The relocation of fluorescently labeled particles (luminophores) added to surface sediments was quantified by side-view imaging during a two-week experiment incubating several common bioturbating species of marine benthic macrofauna: Glycera alba, Nephtys incisa, Lipobranchius jeffreysii, Scalibregma inflatum (Annelida), Brissopsis lyrifera (Echinodermata), Abra nitida, Nuculana pernula, and Thyasira sarsii (Mollusca) in thin glass aquaria.

Multivariate analysis revealed groups of species with similar mode of reworking based on reworking variables associated with quantity and time (bulk), as well as vertical distance (depth) of particle transport. Most pronounced effects on bulk transport were found in the N. pernula, A. nitida and L. jeffreysii treatments, while only a limited quantitative capacity to relocate particles was observed in the T. sarsii and N. incisa treatments. Although stochastic patterns were observed for some species, a prominent capacity for vertical transport of surface deposited particles was demonstrated for the annelids and T. sarsii.

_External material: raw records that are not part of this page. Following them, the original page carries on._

/-! ## Reset -/

def Sys.reset : Sys where
  vaux := true
  vin48 := true
  modResetN := true
  perstN := true
  thermtripN := true
  alertN := true
  strapTest := false
  strapDid := 0
  strapNode := 0
  ready := 0
  step := 1
  fillDone := false
  trainDone := false
  fabDone := false
  warmUp := false
  regulators := false
  mcOnPll := false
  pllLock := 0
  everReady := false
  perstSeenHigh := false
  booting := true
  recoveryBoot := false
  activeSlot := 0
  slotImage := []
  revoked := []
  antiRollback := 0
  runSecVer := 0
  eventLog := []
  cfgStore := []
  cfgDoms := []
  linkUp := false
  pcieConfigured := false
  numVfs := 0
  bar2Pf := 1
  bar2Vf := 1
  ts := 0
  tsCd := 0
  rootRem := 0
  dieLinks := []
  dieLinkEvents := 0

def Xl.reset : Xl where
  ptRoot := []
  penRoot := []
  ptInvalCtx := 0
  ptInvalAll := false
  ptInvalPage := 0
  ptInvalDone := true
  ptInvalLen := 1
  bar2Base := 0
  vfBar2Base := []
  tlb := []
  discards := 0
  bar2Refused := 0
  rankMap := []
  rankLoad := none
  rankLoadReq := none

def Mem.reset : Mem where
  units := []
  stack := []
  layout21 := false
  removed := none
  watermark := 0
  journal := none
  restripe := 0
  poisonTab := []
  gather := []
  portWait := []
  acks := []
  readWait := []
  retrainDue := false
  retrainNext := 0
  undecodable := 0
  scrubFixes := 0
  errFree := false

def Pen.reset : Pen := ⟨[], [], [], [], 0, 0, 0, false, [], [], []⟩

def Fab.reset : Fab where
  did := none
  ports := []
  sparesUsed := []
  flows := []
  trans := []
  nextTag := 0
  relHeld := []
  putsIn := []
  putNo := 0
  dims := [16, 1, 1, 1]
  width := [5, 1, 1, 1]
  unusable := []
  retrainReq := []

def Coll.reset : Coll := ⟨[], [], [], [], [], [], [], [], [], [], [], [], [], [], [], 0⟩

def Rbd.reset : Rbd where
  role := 0
  rank := 0x20000
  log := []
  safeHold := false
  cause := 0
  time := 0
  wdExpiries := 0
  wdLast := none
  recState := 0
  lastLost := 0
  recTimes := []
  recConfirm := false
  recWait := none
  recTs := 0
  recRank := none
  suspicions := []
  probes := []
  beats := []
  lostDids := []
  disable := []
  reenable := []
  seals := []
  losses := []
  declared := []
  moveDue := false
  retiring := false

def Pwr.reset : Pwr where
  state := 0
  duty := 16
  effDiv := 0
  cdThrottle := []
  iodThrottle := []
  thermTrip := false
  limitHit := false
  dieDuty := []
  dieTemp := []
  engines := []
  engineWakes := []
  limiterSteps := 0
  samples := []
  wakeSource := 0
  wakeTime := 0
  standbyTime := 0

def Um.reset : Um where
  vals := []
  doms := []
  sessions := []
  authFails := []
  authBlock := []
  authFailures := 0
  locks := []
  queues := []
  mbox := Mbox.reset
  fwd := []
  fwdTags := []
  keys := []
  drops := 0
  events := []
  eventDrops := []
  bg := []
  ptTables := 0
  mboxDiscards := 0

def Obs.reset : Obs where
  dieSel := []
  dieCtr := []
  priv := []
  dieAlways := []
  dumpState := 0
  dumpMissed := 0
  dumpCause := 0
  dumpTrigger := 0
  dumpOffset := 0
  traceFaults := 0
  tsOffset := 0
  tsError := 0
  tsMeasure := 0
  linkOff := []
  linkN := []
  measuring := false
  recoveryMode := false
  stopTs := []

/-- The module right after a cold reset, powered, at step 1 of bring-up (Table 16.6). -/
def State.reset : State where
  pending := []
  freeCtr := 0
  out := []
  sys := Sys.reset
  xl := Xl.reset
  cores := []
  spares := []
  mem := Mem.reset
  ctxs := []
  fes := []
  pen := Pen.reset
  fab := Fab.reset
  coll := Coll.reset
  rbd := Rbd.reset
  pwr := Pwr.reset
  um := Um.reset
  obs := Obs.reset

end Sys2Proof.Machine
end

From these results, three main groups of fauna with common reworking behavior were identified. B. lyrifera, A. nitida and N. pernula were species with only a limited effect on the vertical transport of particles. In contrast, while N. incisa and T. sarsii were able to relocate particles vertically, they shared a restricted capacity for bulk sediment transport. Despite high intraspecific variation, G. alba, L. jeffreysii and S. inflatum had the capacity for bulk and vertical transport of particles.

Despite the challenge to generalize species functionality and reworking capacity of benthic macrofauna, our results demonstrated that time-resolved high-resolution imaging of particle displacement, in combination with multivariate analysis, provides a general experimental tool for functional classification of benthic macrofauna.